盲導犬Y君は、今年3月に元気に引退したところでした。3月に会った時には「まだ現役続けられるんじゃないの?」と皆に言われるくらい、若々しく元気だったので、あまりに早いお別れに、言葉がありませんでした。
Y君が活躍してくれた9年間、一緒に様々な場所へ行きました。啓発DVDの撮影から、議員会館や国会議事堂、首相官邸、スカイツリーオープニングセレモニーにも同行させていただきました。いつも追いつくのが大変なくらいの速さで、颯爽と歩かれる姿が格好いい!ペアでした。補助犬法の歴史に大きな大きな功績を残してくれました。ただただ、感謝の気持ちでいっぱいです。

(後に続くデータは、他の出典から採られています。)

-- ==== Sys2Proof/Machine/Manage.lean ====
section
/-! DEFINITION. Boot and firmware, the management operations, feature negotiation, attestation, RDMA, power and clocks, and
uncorrectable errors (R333, R334, R336, R354 to R356, R373, R411, R425 to R431). -/

namespace Sys2Proof.Machine

/-! ### Replies (R431) -/

/-- Answer a management message: its operation, then status 0 done, 1 refused, 2 malformed, 3 exhausted. -/
def State.answer (s : State) (port op status : Nat) : State :=
  { s with replies := s.replies ++ [.mgmt port (leBytes op 1 ++ leBytes status 1)] }

/-- A management operation: refused in recovery mode unless it is one of those marked; nothing answers before boot. -/
def State.manage (s : State) (port op : Nat) (recovery : Bool) (f : Unit → State) : Out :=
  if Config.ports ≤ port then .fault .notEnabled
  else match s.phase with
    | .off => .fault .notEnabled
    | .recovery => .next (if recovery then f () else s.answer port op 1)
    | .running => .next (f ())

/-- A set has been locked (R354). -/
def State.locked (s : State) : Bool := s.featLock == 1

/-- Some context is resident. -/
def State.anyContext (s : State) : Bool := s.ctxs.any fun x => x.2.res

/-! ### Boot (R427, R428) -/

/-- A slot that the boot ROM may start: its signature verifies and its version is not below the fuses. -/
def State.eligible (s : State) (f : FwSlot) : Bool := f.present && decide (s.fuses ≤ f.version.toNat) && f.verifies

/-- The slot that the boot ROM starts: the eligible one with the higher version. -/
def State.bootSlot (s : State) : Option Nat :=
  let a := s.slots.getD 0 ⟨false, 0, none⟩
  let b := s.slots.getD 1 ⟨false, 0, none⟩
  match s.eligible a, s.eligible b with
  | true, true => some (if a.version < b.version then 1 else 0)
  | true, false => some 0
  | false, true => some 1
  | false, false => none

/-- Where the firmware of a version puts the save regions: whole 64 KiB frames within each sheet's HBM4. -/
def saveRegions (version : DWord) : List Nat :=
  (List.range Config.sheets).map fun i =>
    2 ^ 16 * (Config.saveFrame version i % ((Config.sheetBytes - Config.saveBytes) / 2 ^ 16 + 1))

/-- The end of boot: the save regions are set aside, and the back-off limits set (R332, R427). The offer words stand. -/
def State.startFirmware (s : State) (k : Nat) : State :=
  let v := (s.slots.getD k ⟨false, 0, none⟩).version
  let b := (Config.backoff v).getD (s.backoffMin, s.backoffMax)
  { s with phase := .running, runSlot := k, saves := saveRegions v, backoffMin := b.1, backoffMax := b.2 }

/-- The boot ROM starts a slot, or the device enters recovery mode. -/
def execBoot (s : State) : Out :=
  if s.phase != .off then .fault .notEnabled
  else match s.bootSlot with
    | some k => .next (s.startFirmware k)
    | none => .next { s with phase := .recovery }

/-! ### Feature negotiation (R354, R355) -/

def execReadOfferWords (port : Nat) (s : State) : Out :=
  s.manage port 1 true fun _ =>
    { s.answer port 1 0 with replies := (s.answer port 1 0).replies ++ [.words port
      [BitVec.ofNat 64 Config.featureOffer, 0, 0, 0, BitVec.ofNat 64 Config.deviceClass, BitVec.ofNat 64 s.featLock]] }

/-- A write of a FEATURE_ACCEPT word: ignored once the set is locked. -/
def execFeatureAccept (port word : Nat) (value : DWord) (s : State) : Out :=
  s.manage port 2 false fun _ =>
    if 4 ≤ word then s.answer port 2 2
    else if s.locked then s.answer port 2 1
    else { s.answer port 2 0 with featAccept := s.featAccept.set word value }

/-- What a write of FEATURE_LOCK finds: 1 locked, or why not, in the order of the table. -/
def State.lockCode (s : State) : Nat :=
  let bit (i : Nat) : Bool := bits (s.featAccept.getD 0 0).toNat i 1 == 1
  if (s.featAccept.getD 0 0).toNat / 2 ^ 12 ≠ 0 ∨ (s.featAccept.drop 1).any (fun x => x != 0) then 2
  else if !bit 0 then 3
  else if bit 6 && !bit 5 then 4
  else 1

def execFeatureLock (port : Nat) (value : DWord) (s : State) : Out :=
  s.manage port 2 false fun _ =>
    if s.locked then s.answer port 2 1
    else if value != 1 then s.answer port 2 2
    else { s.answer port 2 (if s.lockCode = 1 then 0 else 1) with featLock := s.lockCode }

/-! ### Contexts, queues, queue pairs (R314, R333, R334) -/

/-- The fields of a context keep their ranges: ROOT is aligned to 32 within 38 bits. -/
def CtxArgsOk (a : CtxArgs) : Bool := decide (a.ctx < Config.contexts) && a.root.toNat % 32 == 0 && decide (a.root.toNat < 2 ^ 38)

def execCreateContext (port : Nat) (a : CtxArgs) (s : State) : Out :=
  s.manage port 3 false fun _ =>
    if !CtxArgsOk a then s.answer port 3 2
    else if !s.locked || (s.context a.ctx).res then s.answer port 3 1
    else { s.answer port 3 0 with
      ctxs := s.ctxs.set a.ctx { res := true, sys := a.sys, root := a.root, rhome := a.rhome.val, errq := a.errq, lost := false } }

/-- A queue or an RCB of a context remains. -/
def State.contextUsed (s : State) (c : Nat) : Bool :=
  (s.queues.any fun x => x.2.any fun q => q.ctx == c) || s.rcbs.any fun x => x.ctx == c

/-- A context is removed, with the translations held for it and the bindings to it. -/
def execRemoveContext (port ctx : Nat) (s : State) : Out :=
  s.manage port 4 false fun _ =>
    if !(s.context ctx).res || s.contextUsed ctx then s.answer port 4 1
    else { s.answer port 4 0 with
      ctxs := s.ctxs.set ctx default
      tlb := s.tlb.filter fun e => e.ctx != ctx
      mgmtErr := s.mgmtErr ++ (s.lateErrata.filter fun x => x.1 == ctx).map Prod.snd
      lateErrata := s.lateErrata.filter fun x => x.1 != ctx
      qps := s.qps.filter fun x => (x.2.map Qp.ctx) != some ctx }

/-- A queue from its control block; none when a field breaks its range. -/
def queueOf (no : Nat) (qcb : List Byte) : Option Queue :=
  let x := leNat qcb
  let log2 := bits x 64 5
  if qcb.length = 64 && bits x 0 64 % 4096 == 0 && decide (12 ≤ log2 ∧ log2 ≤ 24) && bits x 69 3 == 0 && bits x 78 2 == 0 &&
      bits x 82 14 == 0 && bits x 192 320 == 0 then
    some { ring := BitVec.ofNat 64 (bits x 0 64), log2 := log2, ctx := bits x 72 6, cls := bits x 80 2, slice := bits x 96 32
           doorbell := Config.doorbellAddress no, head := 0, tail := 0, faulted := false, cause := 0, parse := none
           haltNext := none, times := [] }
  else none

def execRegisterQueue (port : Nat) (a : QueueArgs) (s : State) : Out :=
  s.manage port 5 false fun _ =>
    if !s.locked then s.answer port 5 1
    else match a with
      | .register no qcb =>
        (match queueOf no qcb with
        | none => s.answer port 5 1
        | some q =>
          if (s.queue no).isSome || !(s.context q.ctx).res then s.answer port 5 1
          else { s.answer port 5 0 with
            queues := s.queues.set no (some q), replies := (s.answer port 5 0).replies ++ [.words port [q.doorbell]] })
      | .remove no =>
        if (s.queue no).isNone then s.answer port 5 1 else { s.answer port 5 0 with queues := s.queues.set no none }

/-- Queue pair 1 of a port is the management queue and is bound to no context. -/
def execBindQueuePair (port qpPort qp ctx : Nat) (s : State) : Out :=
  s.manage port 6 false fun _ =>
    if Config.ports ≤ qpPort ∨ Config.qpsPerPort ≤ qp ∨ qp = 1 then s.answer port 6 2
    else if !(s.context ctx).res then s.answer port 6 1
    else { s.answer port 6 0 with qps := s.qps.set (qpKey qpPort qp) (some ⟨ctx, false⟩) }

/-! ### Attestation and firmware (R428 to R430) -/

/-- The 40 bytes FWHASH and FWVER. -/
def State.runningFirmware (s : State) : List Byte :=
  match s.phase, s.slots[s.runSlot]? with
  | .running, some f => f.hash ++ leBytes f.version.toNat 8
  | _, _ => (List.range 40).map Config.noFirmware

/-- The body of a quote. -/
def State.quoteBody (s : State) (nonce : List Byte) : List Byte :=
  nonce ++ s.runningFirmware ++ leBytes Config.devId.toNat 8 ++
    (if s.locked then s.featAccept.flatMap fun x => leBytes x.toNat 8 else leBytes 0 32) ++
    leBytes Config.deviceClass 2 ++ leBytes 0 2 ++ leBytes s.leaf 4 ++ leBytes (Config.lmsLeaves - s.leaf - 1) 4 ++ leBytes 0 4

/-- A quote: the advanced leaf is in flash before its reply is given. -/
def execAttestationQuote (port : Nat) (nonce : List Byte) (s : State) : Out :=
  s.manage port 7 true fun _ =>
    if nonce.length ≠ 32 then s.answer port 7 2
    else if Config.lmsLeaves ≤ s.leaf then s.answer port 7 3
    else
      let body := s.quoteBody nonce
      { s.answer port 7 0 with
        leaf := s.leaf + 1, replies := (s.answer port 7 0).replies ++ [.quote port body (attest s.leaf body)] }

/-- An image and its signature are written to a slot, under the version that they are given (log 53). -/
def execWriteFirmwareSlot (port slot : Nat) (version : DWord) (image signature : List Byte) (s : State) : Out :=
  s.manage port 8 true fun _ =>
    if 2 ≤ slot then s.answer port 8 2
    else if s.anyContext || decide (version.toNat < s.fuses) then s.answer port 8 1
    else { s.answer port 8 0 with slots := s.slots.set slot ⟨true, version, some (image, signature)⟩ }

/-- The records held for management are handed over. -/
def execReadManagementErrata (port : Nat) (s : State) : Out :=
  s.manage port 9 true fun _ =>
    { s.answer port 9 0 with mgmtErr := [], replies := (s.answer port 9 0).replies ++ [.records port s.mgmtErr] }

/-- The anti-rollback counter advances to the running slot's version, 64 at most. -/
def execCommitFirmwareVersion (port : Nat) (s : State) : Out :=
  s.manage port 10 false fun _ =>
    if s.anyContext then s.answer port 10 1
    else { s.answer port 10 0 with
      fuses := max s.fuses (min 64 (((s.slots[s.runSlot]?).map fun f => f.version.toNat).getD 0)) }

/-- A management message keeps its layout: 64 bytes, a known operation, bytes 1 to 7 zero (R431). -/
def mgmtMessageOk (m : List Byte) : Bool :=
  m.length == 64 && decide (1 ≤ (m.headD 0).toNat ∧ (m.headD 0).toNat ≤ 10) && ((m.drop 1).take 7).all fun b => b == 0

/-- A message that breaks the layout is answered with status 2. -/
def execMalformedManagementMessage (port : Nat) (message : List Byte) (s : State) : Out :=
  if mgmtMessageOk message then .fault .notEnabled
  else s.manage port (message.headD 0).toNat true fun _ => s.answer port (message.headD 0).toNat 2

/-! ### RDMA (R336, R344, R374) -/

/-- The base die's TLB for a port: that of the port's sheet (R5, R342, R431). -/
def portUnit (port : Nat) : Nat := dieUnit (2 * (port / 2))

/-- The bytes of an access, page by page: the address and the length on each; at most n pages. -/
def pageParts : Nat → DWord → Nat → List (DWord × Nat)
  | 0, _, _ => []
  | n + 1, va, len =>
    if len = 0 then [] else (va, firstPart va len) :: pageParts n (vaAdd va (firstPart va len)) (len - firstPart va len)

/-- Translate every page of an access. -/
def State.rdmaPages (s : State) (u ctx : Nat) (n : Need) : List (DWord × Nat) → Except (NoTrans × DWord) (List (Phys × Nat)) × State
  | [] => (.ok [], s)
  | x :: t =>
    match s.translate u ctx x.1 n with
    | (.error e, s1) => (.error (e, x.1), s1)
    | (.ok p, s1) => match s1.rdmaPages u ctx n t with
      | (.error e, s2) => (.error e, s2)
      | (.ok l, s2) => (.ok ((p, x.2) :: l), s2)

/-- A remote access NAK: the queue pair enters its error state. -/
def State.nak (s : State) (port qp : Nat) : State :=
  { s with qps := s.qps.modify (qpKey port qp) fun x => x.map (fun (y : Qp) => { y with error := true })
           replies := s.replies ++ [.nak port qp] }

/-- An RDMA access that fails translation or meets poison (R336, R374). -/
def State.rdmaFailed (s : State) (port qp ctx kind : Nat) (e : NoTrans × DWord) : State :=
  match e.1 with
  | .cause c x =>
    (s.post (s.unitErrata c 0 9 ctx 0xFFFF port e.2 (BitVec.ofNat 64 kind) (BitVec.ofNat 64 x))).nak port qp
  | .poison =>
    let (x, y, s1) := s.reliabilityWords
    (s1.post (s1.unitErrata 0xC2 0 9 ctx 0xFFFF port e.2 x y)).nak port qp

/-- The queue whose doorbell line holds an address, and the offset in it. -/
def State.doorbellAt (s : State) (va : DWord) : Option (Nat × Queue × Nat) :=
  s.queues.findSome? fun x => x.2.bind fun q =>
    if q.doorbell.toNat ≤ va.toNat ∧ va.toNat < q.doorbell.toNat + 64 then some (x.1, q, va.toNat - q.doorbell.toNat) else none

/-- Field i of a doorbell line is written whole by some bytes at an offset. -/
def fieldOf (data : List Byte) (off i : Nat) : Option Nat :=
  if off ≤ 8 * i ∧ 8 * i + 8 ≤ off + data.length then some (leNat ((data.drop (8 * i - off)).take 8)) else none
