-- ==== Sys2Proof/Machine/Core.lean ====
section
/-! DEFINITION. The machine as the host takes it. -/

def Sys2Proof.core : Host.Core :=
  { State := Sys2Proof.Machine.State, Fault := Sys2Proof.Machine.Fault, Refusal := Sys2Proof.Machine.Refusal,
    step := Sys2Proof.Machine.step, reset := Sys2Proof.Machine.State.reset }
end

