/-- R407 to R410, R272, R265, R266: a killed gang leaves no warp; it waits for its relaunch or is gone. A warp whose
lanes have all exited retires; the last warp of the last block ends its gang. A watchdog that expires kills its fault
domain, whose queues halt with 0xE0. -/
def Obligations.GangsEnd : Prop :=
  (∀ (s : State) (g : Nat) (x : Gang) (w : Work), s.gang g = some x → s.work x.launch = some w → w.launch ≠ none →
    s.under w.rcbId (s.domainOf w.rcbId) = true → (∀ y ∈ s.warpList, y.2.gang = g → killsWith 0xC6 y.2 = false) →
    ∃ t, exec (.gangKill g 0xC6) s = .next t ∧ NoWarps t g ∧
      (s.mayRelaunch x = true → ∃ x', t.gang g = some x' ∧ x'.phase = .waitRelaunch ∧ x'.relaunches = x.relaunches) ∧
      (s.mayRelaunch x = false → t.gang g = none)) ∧
  (∀ (s : State) (g slot : Nat) (x : Gang) (w : Warp) (e : AsyncErr) (rest : List AsyncErr), s.gang g = some x →
    s.warpList.find? (fun y => y.2.gang == g && killsWith e.cause y.2) = some (slot, w) → s.warp slot = some w →
    w.det = [] → w.async = e :: rest → w.r.frame = none → w.r.vec = 0 → w.boundary = true → reliability e.cause = false →
    ∃ t, exec (.gangKill g e.cause) s = .next t ∧ NoWarps t g) ∧
  (∀ (s0 : State) (slot : Nat) (w : Warp) (g : Gang),
    let s := s0.settle slot
    s.warp slot = some w → s.retireReady slot w = true → w.async = [] → s.gang w.gang = some g →
    ∃ t, exec (.warpRetire slot) s0 = .next t ∧ t.warp slot = none ∧ (∀ k, k ≠ slot → t.warp k = s.warp k) ∧ t.hbm = s.hbm ∧
      ((∀ x ∈ (s.dropWarp slot).warpList, x.2.gang ≠ w.gang) →
        (∀ k b, g.blocks[k]? = some b → k ≠ w.block → b.released = true) →
        t.gang w.gang = none ∧ ∀ x, s.work g.launch = some x → t.work g.launch = some { x with finished := x.finished + 1 })) ∧
  ∀ (s : State) (id : Nat) (x : Rcb), s.rcb id = some x → s.expired x = true →
    ∃ t, exec (.watchdogExpiry id) s = .next t ∧
      (∀ w ∈ s.works, w.launch ≠ none → s.under w.rcbId (s.domainOf id) = true →
        (w.unplaced = true ∨ ∃ g ∈ s.gangs, g.launch = w.id) → (∀ y ∈ t.works, y.id ≠ w.id) ∧ (∀ g ∈ s.gangs, g.launch = w.id → t.gang g.id = none ∧ NoWarps t g.id) ∧
        ∀ q, s.queue w.queue = some q →
          ∃ q', t.queue w.queue = some q' ∧ ((q'.faulted = true ∧ q'.cause = 0xE0) ∨ q'.haltNext = some 0xE0)) ∧
      ∀ y, t.rcb id = some y → y.spent = true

SさんからY君の最後を迎えるまでの過程を聞き、なんとも親孝行な子だった…と、悲しいながらに温かい気持ちになりました。
(ご本人の許可をいただき、ご紹介させていただきます)******************************************************
3月に引退したYが12月1日午後6時20分に安らかに永眠した。
12月14日の11歳の誕生日を目前に少し早い最後だった。
11月8日に体調が悪くなり、9日に緊急手術。検査の結果、血管肉腫と診断された。
11月29日・30日に、小6の娘と19歳の息子とともに、お見舞いに行った。
元気はなかったものの、自分の脚で立ち、自力で排泄し、食事もしていた。
思ったより元気だった。
後はどうか苦しまないように、一日でも長く生きてほしいと願うばかりだった。
最後にYの体を撫でてやってから僅か29時間後、天国に行ってしまった。
娘は知らせを聞いて号泣していた。
僕たちが会いに行くまでがんばって元気な姿を見せてくれたんだと思うと、涙が出てくる。
Yをみてくださったのは、パピーのときのボランティアさんの家庭である。
できればもう少し長くYとの安らかな時間をすごしていただきたかった。
でもこのような方がいてくださるから、僕たちは盲導犬と歩くことができるのである。
Yに関わっていただいた全ての人たちに感謝したい。
そしてYのことを覚えていてやってほしい。
Y、ありがとう。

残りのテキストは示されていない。